In Bristol, with the council announcing plans to build 1,000 socially rented homes – albeit over 15 years – news on housing hasn’t been all doom and gloom. But whatever the fate of the Carriageworks, it’d take an optimistic observer, or a significant political shift, to see this badly needed resource chiselled out of residential developments in the city.

 View Infographic

What does ‘affordable’ actually mean?

Social rent

Social housing has traditionally been let at low rents, on a secure basis, to those who are most in need or struggling with their housing costs. Councils and not-for-profit organisations such as housing associations have usually provided it. Limits to rent increases set by law mean rents are kept truly affordable.

Affordable Rent

In 2010 the government cut grants available to social landlords for building and introduced Affordable Rent (AR) – a new ‘product’ by which housing providers could charge up to 80% of local market rents in order to make up the shortfall.

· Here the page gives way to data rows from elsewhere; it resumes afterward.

/-- Tiles × cycles of a pass join its tenant's tile use of the period (R276). -/
def State.addUse (s : State) (p : Pass) (cycles : Nat) : State :=
  s.modFn (s.subr p.sub).tenant fun f => { f with useNow := f.useNow + sumN (p.jobs.map fun j => j.tiles.length) * cycles }

/-- A regular pass ends: its sums, its lost counts, and at the end of an integration the drain. -/
def State.endRegular (s : State) (d : Nat) (p : Pass) : State :=
  let x := s.subr p.sub
  let s := (s.accumulate d x p).addLoss p.sub (s.passLoss d x p true)
  let s := if x.isResident then s else s.addUse p (s.passCycles x false + 64)
  let s := s.modDie d fun y => { y with doneP := y.doneP ++ [{ p with running := false }], passCount := satTo 0xFFFF (y.passCount + 1) }
  if s.lastBlock d x p then (s.drain d x p).endIntegration d p else s

/-! ### Parts of a flag (R147, R157, R164) -/

def Part.key (q : Part) : Nat × Nat × Nat := (q.flag, q.sub, q.block)

def State.modPart (s : State) (d : Nat) (k : Nat × Nat × Nat) (f : Part → Part) : State :=
  s.modDie d fun y => { y with parts := mapIf (fun q => q.key == k) f y.parts }

/-- The status of a final class, and its order in R164. -/
def PartClass.status (c : PartClass) : Nat :=
  match c with | .unamendable => stUnamendable | .late => stLateAmended | .amendLost => stDataLost | _ => stOK
def PartClass.rank (c : PartClass) : Nat := match c with | .unamendable => 3 | .late => 2 | .amendLost => 1 | _ => 0

def rankStatus (n : Nat) : Nat :=
  if n == 3 then stUnamendable else if n == 2 then stLateAmended else if n == 1 then stDataLost else stOK

/-- Blocks of a subarray whose last sample has been written, among those that the entry touches (R147). -/
def State.closedBlocks (s : State) (f : Flag) (x : Sub) : List Nat :=
  match x.first with
  | none => []
  | some s0 =>
    let lo := (f.first * 1024 - s0) / x.len
    let hi := ((f.first + f.n) * 1024 - s0) / x.len
    ((List.range (hi + 1 - lo)).map (lo + ·)).filter fun b =>
      f.inBlock x b && decide (x.blockCtr (b + 1) ≤ s.grid.start) && !(x.stopAt.any fun t => decide (t ≤ x.blockCtr b))

/-- The entry touches a block already written, so that parts of it are to be classed when it takes effect. -/
def State.flagOpen (s : State) (f : Flag) : Bool :=
  s.subs.any fun e => f.onSub e.2 && s.flagReaches f e.2.tenant && !(s.closedBlocks f e.2).isEmpty

/-- FLAG_POST_COMPLETE: a FLAG_POST whose entries are accepted, with none still to take effect on a block already
written, and without an open part. -/
def State.flagPostDone (s : State) (w : FlagWait) : Bool :=
  let mine (n : Nat) : Bool := decide (w.lo ≤ n) && decide (n < w.hi)
  !(s.posts.any fun f => mine f.seqno)
    && (List.range 4).all fun d => !(((s.die d).flagTx ++ (s.die d).flagRx).any fun f => mine f.seqno && s.flagOpen f)
      && !((s.die d).parts.any fun q => mine q.flag && !q.final)

def State.completeFlagPosts (s : State) : State :=
  let done := s.flagWaits.filter s.flagPostDone
  let s : State := { s with flagWaits := s.flagWaits.filter fun w => !s.flagPostDone w }
  s.forEach done fun s w => s.complete w.cmd (rankStatus w.bad) (w.hi - w.lo) 0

Most new ‘affordable homes’ built during this parliament have been for AR, and some 16,000 socially rented homes nationally have been ‘switched over’ during this period.

In more expensive areas, including parts of Bristol, 80% of market rent doesn’t translate to genuine affordability for people on lower incomes. Bristol council, however, states that homes for AR must also sit within Local Housing Allowance (LHA) levels – in other words, they must be able to be covered by housing benefit.

Shared ownership

A system by which the occupier of a dwelling buys a proportion of the property and pays rent on the remainder, typically to a local authority or housing association. Shared ownership homes are commonly lumped in with ‘affordable’ quotas.